The Class of 1984

Based on data covering more than 2,000 secondary schools and academies, Big Brother Watch warns that there are more than 100,000 CCTV cameras in secondary schools and academies across England, Wales and Scotland.

With some schools seeing a ratio of one camera for every five pupils, more than two hundred schools using CCTV in bathrooms and changing rooms and more cameras inside school buildings as outside, the picture across the country will undoubtedly shock and surprise many.

To put into context the number of cameras, our research earlier this year found there are currently at least 51,600 CCTV cameras controlled by 428 local authorities.

The report, which you can download here, warns that the Home Office’s proposed system of regulation for CCTV cameras is not fit for purpose, with the newly created position of Surveillance Camera Commissioner having no enforcement or inspection powers.

This report highlights an issue that has not been subject to any real public debate and we hope by highlighting the scale of the situation a proper debate can now take place about not only how to regulate CCTV, but also why surveillance continues to increase unchecked when there is still no academic research that suggests it is having a positive impact.

We make three key recommendations in the report, which are:

  1. The Home Office code of practice for CCTV cameras should apply to all publicly funded bodies
  2. The Surveillance Camera Commissioner must have the power to enforce the Code of Practice and penalties for breaching the code must be available
  3. The Government should commission an independent review of CCTV use in schools to explore the evidential basis upon which cameras have been installed. This should include ensuring any school using CCTV has appropriate policies in place so teachers and parents are fully aware of why surveillance is being used, when footage can be viewed and by who.

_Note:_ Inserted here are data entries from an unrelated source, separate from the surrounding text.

-- ==== Sys2Proof/Machine/Commands.lean ====
section
/-! DEFINITION. The rows of descriptors, of completion, gate claims, yields and phase gating, and the entries of monitors,
telemetry rings, accumulators and seeds (R34 to R38, R65 to R69, R80, R83, R98 to R121, R141 to R147). -/

namespace Sys2Proof.Machine

/-! ### Descriptors (R98) -/

/-- The row of one opcode. -/
def isOp (op : Nat) (d : Desc) : Bool := hOpcode d == op

def execNop (q : Fin 65536) (d : Desc) (s : State) : Host.Outcome State Fault Refusal := (Act.desc (isOp 0) q.val d).outcome s
def execJobBegin (q : Fin 65536) (d : Desc) (s : State) : Host.Outcome State Fault Refusal := (Act.desc (isOp 1) q.val d).outcome s
def execJobEnd (q : Fin 65536) (d : Desc) (s : State) : Host.Outcome State Fault Refusal := (Act.desc (isOp 2) q.val d).outcome s
def execFence (q : Fin 65536) (d : Desc) (s : State) : Host.Outcome State Fault Refusal := (Act.desc (isOp 3) q.val d).outcome s
def execGateSet (q : Fin 65536) (d : Desc) (s : State) : Host.Outcome State Fault Refusal := (Act.desc (isOp 4) q.val d).outcome s
def execFlagSet (q : Fin 65536) (d : Desc) (s : State) : Host.Outcome State Fault Refusal := (Act.desc (isOp 5) q.val d).outcome s
def execAttnFwd (q : Fin 65536) (d : Desc) (s : State) : Host.Outcome State Fault Refusal := (Act.desc (isOp 0x10) q.val d).outcome s
def execAttnBwd (q : Fin 65536) (d : Desc) (s : State) : Host.Outcome State Fault Refusal := (Act.desc (isOp 0x11) q.val d).outcome s
def execAttnVerify (q : Fin 65536) (d : Desc) (s : State) : Host.Outcome State Fault Refusal := (Act.desc (isOp 0x12) q.val d).outcome s
def execTeBegin (q : Fin 65536) (d : Desc) (s : State) : Host.Outcome State Fault Refusal := (Act.desc (isOp 0x20) q.val d).outcome s
def execTeAccumulate (q : Fin 65536) (d : Desc) (s : State) : Host.Outcome State Fault Refusal := (Act.desc (isOp 0x21) q.val d).outcome s
def execTeEnd (q : Fin 65536) (d : Desc) (s : State) : Host.Outcome State Fault Refusal := (Act.desc (isOp 0x22) q.val d).outcome s
def execVeMap (q : Fin 65536) (d : Desc) (s : State) : Host.Outcome State Fault Refusal := (Act.desc (isOp 0x40) q.val d).outcome s
def execVeReduce (q : Fin 65536) (d : Desc) (s : State) : Host.Outcome State Fault Refusal := (Act.desc (isOp 0x41) q.val d).outcome s
def execVeSample (q : Fin 65536) (d : Desc) (s : State) : Host.Outcome State Fault Refusal := (Act.desc (isOp 0x42) q.val d).outcome s
def execVeFlag (q : Fin 65536) (d : Desc) (s : State) : Host.Outcome State Fault Refusal := (Act.desc (isOp 0x43) q.val d).outcome s
def execVePepperSave (q : Fin 65536) (d : Desc) (s : State) : Host.Outcome State Fault Refusal := (Act.desc (isOp 0x44) q.val d).outcome s
def execVePepperLoad (q : Fin 65536) (d : Desc) (s : State) : Host.Outcome State Fault Refusal := (Act.desc (isOp 0x45) q.val d).outcome s
def execVeTopkGate (q : Fin 65536) (d : Desc) (s : State) : Host.Outcome State Fault Refusal := (Act.desc (isOp 0x48) q.val d).outcome s
def execVeUpdate (q : Fin 65536) (d : Desc) (s : State) : Host.Outcome State Fault Refusal := (Act.desc (isOp 0x4C) q.val d).outcome s
/-- DM_COPY with any transform but ACCUM_W40, which has a row of its own (R124, R223). -/
def execDmCopy (q : Fin 65536) (d : Desc) (s : State) : Host.Outcome State Fault Refusal :=
  (Act.desc (fun d => hOpcode d == 0x80 && dmT d != 8) q.val d).outcome s
def execAccumW40 (q : Fin 65536) (d : Desc) (s : State) : Host.Outcome State Fault Refusal :=
  (Act.desc (fun d => hOpcode d == 0x80 && dmT d == 8) q.val d).outcome s
def execDmScreePush (q : Fin 65536) (d : Desc) (s : State) : Host.Outcome State Fault Refusal := (Act.desc (isOp 0x86) q.val d).outcome s
def execDmScreePop (q : Fin 65536) (d : Desc) (s : State) : Host.Outcome State Fault Refusal := (Act.desc (isOp 0x87) q.val d).outcome s
def execDmCollective (q : Fin 65536) (d : Desc) (s : State) : Host.Outcome State Fault Refusal := (Act.desc (isOp 0x84) q.val d).outcome s
def execDmPut (q : Fin 65536) (d : Desc) (s : State) : Host.Outcome State Fault Refusal := (Act.desc (isOp 0x8A) q.val d).outcome s
def execDmGet (q : Fin 65536) (d : Desc) (s : State) : Host.Outcome State Fault Refusal := (Act.desc (isOp 0x8B) q.val d).outcome s
def execDmAtomicAdd (q : Fin 65536) (d : Desc) (s : State) : Host.Outcome State Fault Refusal := (Act.desc (isOp 0x8C) q.val d).outcome s
def execDmDispatch (q : Fin 65536) (d : Desc) (s : State) : Host.Outcome State Fault Refusal := (Act.desc (isOp 0x85) q.val d).outcome s
def execDmMoltSegment (q : Fin 65536) (d : Desc) (s : State) : Host.Outcome State Fault Refusal := (Act.desc (isOp 0x88) q.val d).outcome s
def execDmDigest (q : Fin 65536) (d : Desc) (s : State) : Host.Outcome State Fault Refusal := (Act.desc (isOp 0x89) q.val d).outcome s
/-- A reserved opcode fails the header checks (R98, R99). -/
def execReservedOpcode (q : Fin 65536) (d : Desc) (s : State) : Host.Outcome State Fault Refusal :=
  (Act.desc (fun d => (opClass (hOpcode d)).isNone) q.val d).outcome s

/-- COMMAND_COMPLETE: the oldest command of the queue, where it has retired (R104, R147). -/
def execCommandComplete (q : Fin 65536) (s : State) : Host.Outcome State Fault Refusal := (Act.complete q.val).outcome s

/-! ### Engines (R83, R108) -/

/-- The front command has its FILLED units and waits for POST credits alone (R108). -/
def waitsPost (m : Cmd) : Option (Nat × Nat) := if m.waited && m.streamed && !m.posted then hPost m.d else none

/-- The engine looks at its front again; the cycles it waited for POST credits count as exhaustion of the physical gate
(R31, R107, R108). -/
def Act.gateClaim (core eng waited : Nat) : Act :=
  .get fun s =>
    match s.engQ core eng with
    | [] => .skip
    | m :: _ => .seq
      (match waitsPost m, s.slotOf core m.ctx with
        | some g, some k => .when (s.runs) (.count .coreGateExhaust core (8 * k + g.1) waited)
        | _, _ => .skip)
      (.runEngine core eng)

def execGateClaim (core : Fin 192) (eng : Fin 7) (waited : Nat) (s : State) : Host.Outcome State Fault Refusal :=
  (Act.gateClaim core.val eng.val waited).outcome s

/-- A started TE_ACCUMULATE of a BE context outside a bundle, with an LC command behind it, gives way to it (R83, R103). -/
def Act.teYield (core te : Nat) : Act :=
  .get fun s =>
    match s.engQ core te with
    | m :: r =>
      let lc (x : Cmd) : Bool := s.isLC x.ctx
      .when (s.runs && hOpcode m.d == 0x21 && m.started && m.bun == 0 && !lc m && (r.headD m |> lc))
        (.all [.engQ core te fun _ => r.takeWhile lc ++ { m with yielded := true } :: r.dropWhile lc,
          .count .teWork core (te * 6 + 5), .runEngine core te])
    | [] => .skip

def execTeYield (core : Fin 192) (te : Fin 4) (s : State) : Host.Outcome State Fault Refusal := (Act.teYield core.val te.val).outcome s

/-! ### Phase gating (R34 to R38) -/

/-- The rows of R37 whose units a command uses. -/
def unitsOf (d : Desc) : List Nat :=
  match hOpcode d with
  | 0x42 => [unitVE, unitSample]
  | 0x4C => [unitVE, unitSR]
  | 0x80 => if dmT d = 8 then [unitDM, unitBank] else [unitDM]
  | 0x84 => [unitDM, unitColl]
  | 0x85 => [unitDM, unitDispatch]
  | 0x86 | 0x87 => [unitDM, unitScree]
  | 0x88 => [unitDM, unitReshard, unitFold]
  | 0x89 => [unitDM, unitFold]
  | _ => match opClass (hOpcode d) with
    | some 1 => [unitTE, unitVE, unitDM]
    | some 2 => [unitTE]
    | some 3 => [unitVE]
    | some 4 => [unitDM]
    | _ => []

/-- A command that has started keeps its units busy: a core's own, or the device's (R36). -/
def State.unitBusy (s : State) (unit core : Nat) : Bool :=
  s.u.core.engQ.any fun p => p.2.any fun m => m.started && (unitsOf m.d).contains unit && unitKey unit m.core == unitKey unit core

/-- A unit that the phase gates, idle for 10 µs, loses its clock, in RUN and DOZE (R36, R38, R462). -/
def Act.gateUnit (unit core : Nat) : Act :=
  .get fun s => .when (s.rd .deviceState ≤ 1 && s.rd .phaseGating == 1 && !bit (awakeMask (s.rd .phase)) unit && !s.unitBusy unit core)
    (.core fun c => { c with gated := sadd c.gated (unitKey unit core) })

def execPhaseGateUnit (u : UnitAt) (s : State) : Host.Outcome State Fault Refusal := (Act.gateUnit u.unit.val u.core.val).outcome s

/-- PHASE_GATING's rule: with 0 every unit runs (R38). -/
def rulePhaseGating : Rule := fun _ i v k =>
  .all [.store .phaseGating i v, .when (v == 0) (.core fun c => { c with gated := [] }), k stOk]

/-! ### Monitors and telemetry rings (R65 to R69) -/

/-- A tensor ID's counters and shadow are cleared (R62, R69). -/
def Act.monClear (tid : Nat) : Act := .core fun c => { c with mon := tdel c.mon tid }

/-- A function reaches the monitor of a tensor ID (R69). -/
def State.mayMon (s : State) (r : Requester) (tid : Nat) : Bool :=
  reqClass r != 1 || match s.tidOwner tid with | some c => s.mayWriteCtx r c | none => false

/-- MON_CLEAR's rule (R69). -/
def ruleMonClear : Rule := fun r _ v k =>
  .get fun s => if 16384 ≤ v then k stRefused else if !s.mayMon r v then k stAccess else .seq (.monClear v) (k stOk)

def execMonClear (r : Requester) (tid : BitVec 16) (s : State) : Host.Outcome State Fault Refusal :=
  (Act.entryRow .monClear ruleMonClear r 0 tid.toNat).outcome s

/-- READ_INDEX's rule: not above WRITE_INDEX, and at most RING_SIZE below it (R66). -/
def ruleReadIndex : Rule := ctxRule (fun _ i => i)
  fun r i v k => ruleIf .readIndex (fun s v => dist32 v (s.rd .writeIndex i) ≤ s.rd .ringSize i) r i v k

def execReadIndexWrite (r : Requester) (ctx : Fin 1024) (v : BitVec 32) (s : State) : Host.Outcome State Fault Refusal :=
  (Act.entryRow .readIndex ruleReadIndex r ctx.val v.toNat).outcome s

/-- The indices of a context's telemetry ring start again (R69). -/
def Act.ringZero (ctx : Nat) : Act :=
  .all [.reg .writeIndex ctx 0, .reg .readIndex ctx 0, .reg .droppedRecords ctx 0,
    .core fun c => { c with dropMark := sdel c.dropMark ctx }]

/-- A RING_SIZE that is allowed (R66, R69). -/
def ringSizeOk (v : Nat) : Bool := v == 0 || (256 ≤ v && v ≤ 1048576 && 2 ^ log2n v == v)

def ruleRingBase : Rule := ctxRule (fun _ i => i) fun _ i v k =>
  if v % 64 = 0 then .all [.store .ringBase i v, .ringZero i, k stOk] else k stRefused

def ruleRingSize : Rule := ctxRule (fun _ i => i) fun _ i v k =>
  if ringSizeOk v then .all [.store .ringSize i v, .ringZero i, k stOk] else k stRefused

def execTelemRingConfig (r : Requester) (ctx : Fin 1024) (size : Bool) (v : W64) (s : State) : Host.Outcome State Fault Refusal :=
  (if size then Act.entryRow .ringSize ruleRingSize r ctx.val (v.toNat % 2 ^ 32)
    else Act.entryRow .ringBase ruleRingBase r ctx.val v.toNat).outcome s

/-- RECORD_ENABLE keeps its two bits (R13, R69). -/
def ruleRecordEnable : Rule := ctxRule (fun _ i => i) fun _ i v k => .seq (.store .recordEnable i (v % 4)) (k stOk)

/-! ### Accumulators and seeds (R80, R141, R144) -/

/-- A command that opens or closes groups has been dispatched and has not retired. -/
def State.groupsDue (s : State) : Bool :=
  let moves (m : Cmd) : Bool := hOpcode m.d == 0x20 || hOpcode m.d == 0x22 || opClass (hOpcode m.d) == some 1
  s.u.core.engQ.any (fun p => p.2.any moves) || s.u.core.cc.any fun p => p.2.saved.any moves

/-- A group is open on some TE, in some context's state: from the dispatch of its TE_BEGIN until its TE_END retires (R80). -/
def State.groupsOpen (s : State) : Bool := s.groupsDue || s.u.core.cc.any fun p => !p.2.dgrp.isEmpty || !p.2.grp.isEmpty || !p.2.held.isEmpty

/-- The sum of a nibble over the four bytes. -/
def splitSum (v lo : Nat) : Nat := bits v lo 4 + bits v (8 + lo) 4 + bits v (16 + lo) 4 + bits v (24 + lo) 4

/-- ACC_SPLIT's rule (R80). -/
def ruleAccSplit : Rule := ruleIf .accSplit fun s v => !s.groupsOpen && splitSum v 0 ≤ 8 && splitSum v 4 ≤ 8

def execAccSplitWrite (r : Requester) (v : BitVec 32) (s : State) : Host.Outcome State Fault Refusal :=
  (Act.entryRow .accSplit ruleAccSplit r 0 v.toNat).outcome s

/-- PEPPER_SEED's rule: the lanes of every core start anew and are not ready until they are computed (R141, R144). -/
def rulePepperSeed : Rule := ctxRule (fun _ i => i) fun _ i v k =>
  .get fun s => if s.unretired i then k stBusy else
    .all [.store .pepperSeed i v, .reg .pepperReady i 0,
      .core fun c => { c with cc := c.cc.map fun p => (p.1, if p.1 % 1024 = i then { p.2 with pepper := [] } else p.2) },
      k stOk]

def execPepperSeedWrite (r : Requester) (ctx : Fin 1024) (v : W64) (s : State) : Host.Outcome State Fault Refusal :=
  (Act.entryRow .pepperSeed rulePepperSeed r ctx.val v.toNat).outcome s

/-- The lane starts of a context are computed; commands that waited for draws may go on (R141). -/
def Act.pepperDone (ctx : Nat) : Act :=
  .get fun s => .when (s.rd .pepperReady ctx == 0) (.seq (.reg .pepperReady ctx 1)
    (.each ((s.u.core.engQ.filter fun p => p.1 % 8 == 4).map fun p => p.1 / 8) fun core => .runEngine core 4))

def execPepperReadyDone (ctx : Fin 1024) (s : State) : Host.Outcome State Fault Refusal := (Act.pepperDone ctx.val).outcome s

end Sys2Proof.Machine
end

The surveillance experiment of the past twenty years has failed to reduce crime or improve public safety. As schoolchildren across the country are now expected to accept surveillance for the formative years of their education, it is time for a different approach.



  1. Tony
    12th September 2012

    Cameras in bathrooms and changing rooms (no matter how they try and justify it) is deeply disturbing.

  2. Dom Harness
    12th September 2012

    I agree with the fundamental baseline of what you stand for, but with regards to cameras in school I can only think this as a positive, as said today on tv the use of cameras in toilets & changing rooms do not monitor the “private” areas but more the coming & going. I can say with some certainty that my school life along with thousands of others would have been very different had we had the extra deterrent of cameras and I my son who is now of school age says he feels much more secure & there is almost zero bullying within his school since cameras were installed. TBH I think your wrong on his one………

  3. UnisonTechnology
    12th September 2012

    We are a provider for CCTV in schools in the West Midlands and
    our installations have always been planned and carried out with the schools to
    protect children external to the school and in corridors. We have heard on the
    radio this morning comments that CCTV is used in toilets and changing rooms and
    wanted to say that the only CCTV cameras that we have ever installed in these
    areas are in washrooms and again this is for safety. Unison CCTV can clearly
    state that the schools we have worked with have seen a benefit from our
    installations and parents and pupils feel safe knowing that the cameras are in
    place. //

    • awakenedmind
      12th September 2012

      I don’t want my kids to be watched 24/7 by goons – I don’t want to be filmed every where I go – you scum make me sick. You really can’t see a problem can you?

      • Libra
        13th September 2012

        UnisonTechnology is only putting a point of view. It is unfortunate to use the sort of language you have to shout it down because that undermines the case of everyone else who disagrees with it. It would be interesting to know what UnisonTechnology (or the schools it supplies) mean by ‘safety’. Do they mean stopping bullying? In that case the use of cameras is for behaviour modification. By instinct we may not like that, but it may be beneficial, at least in the short term. There is a danger that school authorities will think that the cameras have ‘solved the bullying problem’, and not take the necessary action when it crops up in another guise. CCTV is easily misinterpreted, it is not even a reliable way of identifying people, its easy to use it to support miscarriage of justice. The existing CCTV Code of Practice says that cameras should only be used in places which individuals would expect to have some privacy under exceptional circumstances. This seems sensible. It would be better to put some effort into getting compliance with the existing code than to make a new one that only covers particular users; the first prosecution of a teacher for inappropriate use of CCTV images will provoke another unenforceable law….same old story..

      • Dario85
        7th December 2012

        I see a problem that has brought this whole issue about in the first place. People (Not all granted, but an ever increasing amount) commiting crimes that affect those who want to live there lifes without someone coming along and getting in the way. At the end of the day if parents were bothered with the ones going off the rails as some would say then there would be no need for the widespread CCTV use we have now. I personnally have no issues with being on CCTV (Yes I work with CCTV) but I fully undertsand why others dislike it. But if this country was not falling apart in the first place then I am certain CCTV would not be used as much.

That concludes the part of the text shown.